**PROBLEM**
Pick the lines holding the string "wrote" out of the records and copy them.

[GIVEN INFORMATION]

/-- The present window state as VALUE (R428, R429): 1 below, 2 above, 1 inside; with pins on both sides the manual does
not say which. -/
def windowState (free : Nat) (below above : List Nat) : Int :=
  if above.isEmpty then 1 else if below.isEmpty then 2 else 1 + (free % 2 : Nat)

/-- CONVERSION_RESULT (R429, R431, R433): a conversion period of the visit completes. Voltages are in nV; for an internal
source `pos` is the measured figure in the unit of R418. -/
def State.conversionResult (s : State) (pos neg sine ref : Int) (ovr : Bool) (at_ : Nat) : State :=
  let s := s.advance at_
  match s.mon.visit with
  | none => s
  | some v =>
    if v.switching then s
    else
      let below := s.outside v true pos neg
      let above := s.outside v false pos neg
      let s := s.put pgMONX Reg.MONX.PIN_OUT_PIN ((below ++ above).dedup.foldl (fun a p => a + 2 ^ p) 0)
      let stale := decide (0 < v.aged) || v.refLost
      let next : Visit := { v with aged := v.aged - 1, refLost := !s.refOk v }
      if 0 < v.flush then { s with mon := { s.mon with visit := some { next with flush := v.flush - 1 } } }
      else
        let last : Bool := decide (v.left ≤ 1)
        let rearmed := s.broken v.entry && fieldGet Reg.MONX.XP_REARM v.xp == 1 && last && below.isEmpty && above.isEmpty
        let s := if rearmed then s.setBroken v.entry false else s
        let (value, s) := s.convert v pos neg sine ref
        let (x, s) := s.draw
        let s := if s.broken v.entry then s.writeResult v.entry (windowState x below above) true stale ovr v.tested at_
          else s.writeResult v.entry value false stale ovr v.tested at_
        let s : State := { s with mon := { s.mon with visit := some { next with left := v.left - 1 } } }
        if last then s.visitEnd else s

/-- The code of a break's result and the pins it names (R428): none where the converting entry does not watch the cause. -/
def State.breakCode (s : State) (v : Visit) (cause : BreakCause) : Option (Int × Nat) :=
  match cause with
  | .pinAt p nv =>
    if !v.watched.contains p.val then none
    else if nv < s.cmLow then some (1, 2 ^ p.val)
    else if s.cmHigh < nv then some (2, 2 ^ p.val)
    else none
  | .currentLimit => if v.excitation.mode = 0 ∨ s.driverLimit v.entry < 10000 then none else some (3, 0)

/-- WIRE_BREAK (R428): a break is latched, its result written, and the entry's excitation limited; the visit goes on with
its remaining results. -/
def State.wireBreak (s : State) (cause : BreakCause) (at_ : Nat) : State :=
  let s := s.advance at_
  match s.mon.visit with
  | none => s
  | some v =>
    match s.breakCode v cause with
    | none => s
    | some (k, pins) =>
      if v.switching || s.broken v.entry then s
      else
        let s := s.setBroken v.entry true
        let s := s.put pgMONX Reg.MONX.PIN_OUT_PIN (s.stored pgMONX Reg.MONX.PIN_OUT_PIN ||| pins)
        let s := (s.bump pgMONX Reg.MONX.BREAK_CNT 0).event pgMONX 0
        let s := if k = 3 then (s.bump pgMONX Reg.MONX.ILIM_CNT 1).event pgMONX 1 else s
        let s := s.writeResult v.entry k true false false false at_
        if v.left ≤ 1 then s.visitEnd
        else { s with mon := { s.mon with visit := some { v with left := v.left - 1 } } }

/-- EXT_OK_CHANGE (R423, R433, R439). -/
def State.extOkChange (s : State) (ok : Bool) : State :=
  let s := s.putB pgMADC Reg.MADC.REF_STAT_EXT_OK ok
  match s.mon.visit with
  | none => s
  | some v =>
    if v.switching || v.sine || posInternal v.pos || v.ref != 1 || ok then s
    else ({ s with mon := { s.mon with visit := some { v with refLost := true } } } : State).event pgMADC 2

/-! ### The frame boundary (R430, R433, R434) -/

/-- EXC and CONV.REF of the converting entry take effect, which is a change wherever the host has written them (R433, R434). An
entry that they make invalid converts no further (R419; DEDUCED, log 73). -/
def State.visitBoundary (s : State) : State :=
  let wrote := s.mon.touched
  let s : State := { s with mon := { s.mon with touched := [] } }
  match s.mon.visit with
  | none => s
  | some v =>
    let exc := s.rd pgMONX (0x180 + 4 * v.entry)
    let conv := fieldPut Reg.MADC.CONV_REF (fieldGet Reg.MADC.CONV_REF (s.rd pgMADC (0x100 + 4 * v.entry))) v.conv
    let w : Visit := { v with exc := exc, conv := conv }
    if !wrote.contains v.entry && w == v then s
    else if v.switching then ({ s with mon := { s.mon with visit := some w } } : State).takeEntry w
    else
      let s := ({ s with mon := { s.mon with
          last := some w.settings, applied := w.excitation,
          visit := some { w with aged := w.settle + 1, refLost := v.refLost || !s.refOk w } } } : State).takeEntry w
      if w.invalid then s.visitInvalid w else s

/-- START and STOP act at a boundary (R430): a pass begins unless one runs; STOP ends the pass and abandons the normal
entry converting without its result, and one that waits to restart. -/
def State.monStart (s : State) : State :=
  if s.flag pgMADC Reg.MADC.SEQ_CTRL_RUNNING then s
  else ({ s with mon := { s.mon with next := 0 } } : State).putB pgMADC Reg.MADC.SEQ_CTRL_RUNNING true
def State.monStop (s : State) : State :=
  if !s.flag pgMADC Reg.MADC.SEQ_CTRL_RUNNING then s
  else
    let s := ({ s with mon := { s.mon with aborted := none } } : State).putB pgMADC Reg.MADC.SEQ_CTRL_RUNNING false
    match s.mon.visit with
    | some v => if v.urgent then s else s.visitEnd
    | none => s

/-- The monitor at a boundary, once the writes are in force: due entries that are no longer urgent are dropped, and with
no visit in progress the next begins. -/
def State.monBoundary (s : State) : State :=
  let s := ((s.visitBoundary).ilkBoundary .a).ilkBoundary .b
  let s : State := { s with mon := { s.mon with due := s.mon.due.filter (fun n => s.urgent n) } }
  if s.mon.visit.isNone then s.visitNext else s

end Sys2Proof.Machine
end

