/-- GLEAN_SHEAF_FORM (R171, R190-R192): the engine's next glean gets one glean sheaf, of the frame in turn, with the records of
its region and window where it was not refused, none before time 0 (R191, R293), and its trailer in the last. RESEND_SHEAF (R194): the next sheaf of the oldest request is
read where it is held, and else skipped and counted. -/
def Obligations.GleansAndResendsAreServed : Prop :=
  (∀ (s : State) (c : Conc) (g : Glean) (at_ : Nat),
    let n := wrappedFrame g.nextFrame
    let ws := if g.nextFrame < 0 then [] else s.gleanWords c g n []
    let g' := { g.next g.nextFrame (s.shadowLost c g.nextFrame) ws with since := max s.now at_ }
    let body := g.headerWords ++ ws ++ (if g'.formed then g'.trailerWords else [])
    s.mergeOn c = true → (s.conc c).nextGlean = some g → s.dramBusy c = false →
    g.refused = true ∨ s.servesNow c true .glean = true → s.stored (pgGLEAN c) Reg.GLEAN.GLEAN_CNT < 2 ^ 32 - 1 →
    ∃ t, exec (.gleanSheafForm c {} at_) s = .next t ∧
      (t.conc c).gleanQ = (s.conc c).gleanQ ++
        [{ frame := n, bytes := s.gleanBytes c g n body, ends := if g'.formed then some g.trig.num else none }] ∧
      g' ∈ (t.conc c).gleans ∧ g'.part = g.part + 1 ∧ g'.nextFrame = g.nextFrame + 1 ∧
      t.stored (pgGLEAN c) Reg.GLEAN.ACTIVE_BUSY = (!g'.formed).toNat ∧
      t.stored (pgGLEAN c) Reg.GLEAN.GLEAN_CNT = s.stored (pgGLEAN c) Reg.GLEAN.GLEAN_CNT + g'.formed.toNat ∧
      s.keepsPages [pgGLEAN c] t ∧ t.conc c.other = s.conc c.other) ∧
  ∀ (s : State) (c : Conc) (q : Resend) (r : List Resend) (at_ : Nat),
    let cs := s.conc c
    s.mergeOn c = true → cs.resends = q :: r → cs.resendCur = none → s.dramBusy c = false →
    ((s.heldSheaf c q.next).isSome = true → s.servesNow c false .resend = true) → s.stored (pgGLEAN c) Reg.GLEAN.RESEND_SKIP_CNT < 2 ^ 32 - 1 →
    ∃ t, exec (.resendSheaf c [] at_) s = .next t ∧
      (t.conc c).resends = (if q.left ≤ 1 then r
        else { next := (q.next + 1) % 2 ^ 32, left := q.left - 1, started := true, since := max s.now at_ } :: r) ∧
      (∀ m, s.heldSheaf c q.next = some m →
        (t.conc c).resendCur = some { frame := m.frame, bytes := s.readSheaf c m, grain := 0 } ∧
        t.stored (pgGLEAN c) Reg.GLEAN.RESEND_SKIP_CNT = s.stored (pgGLEAN c) Reg.GLEAN.RESEND_SKIP_CNT) ∧
      (s.heldSheaf c q.next = none → (t.conc c).resendCur = none ∧
        t.stored (pgGLEAN c) Reg.GLEAN.RESEND_SKIP_CNT = s.stored (pgGLEAN c) Reg.GLEAN.RESEND_SKIP_CNT + 1) ∧
      s.keepsPages [pgGLEAN c] t ∧ t.conc c.other = s.conc c.other

/-! ### Triggers and gates -/

/-- TRIG_PIN_EDGE of the selected polarity on an enabled pin (R173): a trigger at the stamp plus PIN_OFS (R197), unless the pin's
last accepted edge lies less than 32 T_ref before it, which CLOSE_CNT counts. GATE_PIN_CHANGE (R179): the filter starts, or a change
back before MIN_T is a glitch. GATE_EDGE_ACCEPT after MIN_T (R34, R179, R180): the level is accepted and shown, and every tile
is to change its gate at the first crossing plus its delay; where the pin marks, a gate mark waits (R182). -/
def Obligations.PinsTriggerAndGate : Prop :=
  (∀ (s : State) (p : Pin) (rising : Bool) (stamp : Nat),
    let time := ((stamp : Int) + signedOf 20 (s.fld pgTRIG (Reg.TRIG.PIN_OFS_OFS.nth p.idx))).toNat
    let far := ∀ l, s.trig.last p = some l → l + 32 * 4096 ≤ stamp
    s.powered = true → s.trigEnabled p = true → rising ≠ s.trigFalling p → s.stored pgTRIG Reg.TRIG.CLOSE_CNT < 2 ^ 32 - 1 →
    ∃ t, exec (.trigPinEdge p rising stamp) s = .next t ∧ t.now = max s.now (stamp / 4096) ∧
      (far → t.trig.pins = s.trig.pins ++ [(p.idx, time)] ∧ t.trig.last p = some stamp ∧
        s.changesOnly [.now, .trig] t) ∧
      (¬far → t.trig = s.trig ∧ t.stored pgTRIG Reg.TRIG.CLOSE_CNT = s.stored pgTRIG Reg.TRIG.CLOSE_CNT + 1 ∧
        s.keepsRegs [(pgTRIG, Reg.TRIG.CLOSE_CNT.off)] t ∧ s.changesOnly [.now, .regs, .stale] t)) ∧
  (∀ (s : State) (p : Pin) (high : Bool) (stamp : Nat),
    let g := s.trig.gate p
    s.powered = true → high ≠ g.raw → s.stored pgTRIG Reg.TRIG.GLITCH_CNT < 2 ^ 32 - 1 →
    ∃ t, exec (.gatePinChange p high stamp) s = .next t ∧
      t.trig = s.trig.setGate p { g with raw := high, since := if g.since.isSome then none else some stamp } ∧
      t.stored pgTRIG Reg.TRIG.GLITCH_CNT = s.stored pgTRIG Reg.TRIG.GLITCH_CNT + g.since.isSome.toNat ∧
      s.keepsRegs [(pgTRIG, Reg.TRIG.GLITCH_CNT.off)] t ∧ s.changesOnly [.now, .regs, .stale, .trig] t) ∧
  ∀ (s : State) (p : Pin) (at_ st : Nat),
    let g := s.trig.gate p
    let isOpen := g.raw != s.gatePol p
    let time := ((st : Int) + signedOf 20 (s.fld pgTRIG (Reg.TRIG.PIN_OFS_OFS.nth (2 + p.idx)))).toNat
    s.powered = true → g.since = some st → st + s.fld pgTRIG Reg.TRIG.GATE_CTRL_MIN_T * 4096 ≤ at_ * 4096 →
    ∃ t, exec (.gateEdgeAccept p at_) s = .next t ∧ t.trig.gate p = { g with level := g.raw, since := none } ∧
      t.stored pgTRIG (gateOpenReg p) = isOpen.toNat ∧
      t.trig.marks = s.trig.marks ++
        (if s.gateMarked p then [{ source := p.idx, isOpen := isOpen, time := time }] else []) ∧
      (∀ u, let e : GateEdge := { src := 1 + p.idx, tap := time / 64 + s.gateDelay u, isOpen := isOpen }
        t.tile u = { s.tile u with gateNext := insertGate e (s.tile u).gateNext }) ∧
      s.keepsRegs [(pgTRIG, Reg.TRIG.GATE_STATUS.off)] t ∧ s.changesOnly [.now, .regs, .stale, .tiles, .trig] t

/-- TRIGGER_DELIVERY of a frame that has ended (R176, R177): its first 64 triggers, in order of time, are numbered on from
TRIG_NEXT and delivered with its gate marks; the next delivery is the next frame's. A single trigger that asks for a
glean is queued by each concentrator that forms sheaves, has its engine enabled and fewer than 64 outstanding (R189). -/
def Obligations.TriggersAreDelivered : Prop :=
  ∀ (s : State) (i : FrameInfo),
    let n := s.trig.nextFrame
    let new := numberTrigs (s.stored pgTRIG Reg.TRIG.TRIG_NEXT_NUM) ((s.trigsOf n).take 64)
    let marks := (s.trig.marks.filter (fun m => decide (frameOfTicks m.time ≤ n))).foldl (fun l m => insertMark m l) []
    s.powered = true → mapFind n s.frames = some i → n < s.frame →
    ∃ t, exec .triggerDelivery s = .next t ∧ t.trig.nextFrame = n + 1 ∧
      mapFind n t.frames = some { i with delivered := true, triggers := new, marks := marks.take 64 } ∧
      (∀ f, f ≠ n → mapFind f t.frames = mapFind f s.frames) ∧
      t.stored pgTRIG Reg.TRIG.TRIG_NEXT_NUM = (s.stored pgTRIG Reg.TRIG.TRIG_NEXT_NUM + new.length) % 2 ^ 24 ∧
      t.trig.pins = s.trig.pins.filter (fun x => decide (n < frameOfTicks x.2)) ∧
      (new.any (·.glean) = false → t.concA = s.concA ∧ t.concB = s.concB ∧ s.keepsPages [pgTRIG] t) ∧
      ∀ (c : Conc) (g : Trigger),
        let out := ((s.conc c).gleans.filter (fun x => !x.refused)).length
        new = [g] → g.glean = true → (s.conc c).merging = true → s.flag (pgGLEAN c) Reg.GLEAN.GLEAN_CTRL_ENABLE = true →
        out < 64 →
        (t.conc c).gleans = (s.conc c).gleans ++
          [{ trig := g, refused := false, formed := false, nextFrame := ((g.time / 4096 : Nat) - (g.pre : Int)) / 4096,
             part := 0, hits := 0, delivered := 0, overwritten := 0, accepted := s.frame,
             since := max s.now ((n + 1) * frameTref + s.deliveryWait) }] ∧
        t.stored (pgGLEAN c) Reg.GLEAN.QUEUE_STAT_OUTSTANDING = out + 1

/-! ### Calibration -/

/-- SIDE_ITEM of the tile in turn that the settings admit (R203): its code and its tap count one more. One of a calibration
hit pairs with its captured record and enters the channel's sums, where the engine reads that concentrator and R210 does not
exclude it. TURN_ACCUM_END at the timeout or once every unmasked channel has its items (R204, R205): the turn's results wait,
with refitted tap positions where its taps have items enough and are uniform. -/
def Obligations.TurnsAccumulateAndEnd : Prop :=
  (∀ (s : State) (c : Conc) (tl : Fin 16) (i : BitVec 32) (r : List (BitVec 32)),
    let v := i.toNat
    let kind := bitsOf 31 30 v
    let chan := tl.val * 4096 + bitsOf 25 14 v
    let bin := chan * 256 + bitsOf 7 0 v
    let tap := tl.val * 64 + bitsOf 13 8 v
    s.mergeOn c = true → (s.port tl c).side = i :: r → kind = 1 ∨ kind = 3 → s.cal.turnOn = true → s.turnTile = tl →
    s.flag pgCALS Reg.CALS.CTRL_CD_EN = true → (kind = 1 → s.flag pgCALS Reg.CALS.CTRL_CD_STREAM = true) →
    (kind = 3 → s.flag pgCALS Reg.CALS.CTRL_CD_SHADOW = true) → v.testBit 29 = (s.rx c tl).parity →
    s.isMasked chan = false → s.isSelfMasked chan = false → mapGetD 0 bin (s.conc c).hist < 65535 →
    mapGetD 0 tap (s.conc c).tapHist < 2 ^ 32 - 1 →
    ∃ t, exec (.sideItem c tl .clean .clean) s = .next t ∧ (t.port tl c).side = r ∧
      (t.conc c).hist = mapPut bin (mapGetD 0 bin (s.conc c).hist + 1) (s.conc c).hist ∧
      (t.conc c).tapHist = mapPut tap (mapGetD 0 tap (s.conc c).tapHist + 1) (s.conc c).tapHist ∧
      t.conc c.other = s.conc c.other ∧ s.changesOnly [.tiles, .concA, .concB] t) ∧
  (∀ (s : State) (c : Conc) (tl : Fin 16) (i : BitVec 32) (r : List (BitVec 32)) (k : Capture),
    let v := i.toNat
    let chan := tl.val * 4096 + bitsOf 25 14 v
    s.mergeOn c = true → (s.port tl c).side = i :: r → bitsOf 31 30 v = 2 → (s.conc c).captured = [k] → k.chan = chan →
    c = s.histConc → Nat.land k.flags 13 = 0 → v.testBit 29 = (s.rx c tl).parity →
    ∃ t, exec (.sideItem c tl .clean .clean) s = .next t ∧ (t.port tl c).side = r ∧ (t.conc c).captured = [] ∧
      (mapGetD {} chan t.cal.sums).n = (mapGetD {} chan s.cal.sums).n + 1 ∧
      (mapGetD {} chan t.cal.sums).d = (mapGetD {} chan s.cal.sums).d + (bitsOf 7 0 v : Rat) ∧
      (mapGetD {} chan t.cal.sums).t = (mapGetD {} chan s.cal.sums).t + (k.tot : Rat) ∧
      s.changesOnly [.tiles, .concA, .concB, .cal] t) ∧
  ∀ s : State,
    let ns := (s.conc s.histConc).tapCounts s.turnTile
    let enough := s.flag pgCALS Reg.CALS.CTRL_CD_EN && decide (64 * s.fld pgCALS Reg.CALS.CD_HITS_HITS ≤ ns.sum)
    s.powered = true → s.cal.turnOn = true →
    s.cal.turnFrom + s.fld pgCALS Reg.CALS.CD_TIMEOUT_SEC * 1000 * 640000 ≤ s.now ∨
      (∀ c ∈ chansOf s.turnTile, s.isMasked c = true ∨ s.isSelfMasked c = true ∨
        s.fld pgCALS Reg.CALS.CD_HITS_HITS ≤ ((s.conc s.histConc).codes c).sum) →
    ∃ t r, exec .turnAccumEnd s = .next t ∧ t.cal.turnOn = false ∧ t.cal.results = s.cal.results ++ [r] ∧
      r.tile = s.turnTile ∧ r.taps = (if enough && uniform ns then tapFields ns else []) ∧
      (enough = true → uniform ns = false → (t.rd pgCALS Reg.HDR.EVT_PENDING.off).getLsbD 3 = true) ∧
      (enough = false → r.tac = []) ∧ s.keepsPages [pgCALS] t ∧ s.changesOnly [.regs, .stale, .eventQ, .cal, .freeCount] t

[/GIVEN INFORMATION]

**COMPLETED TASK**
  let wrote := s.mon.touched
    if !wrote.contains v.entry && w == v then s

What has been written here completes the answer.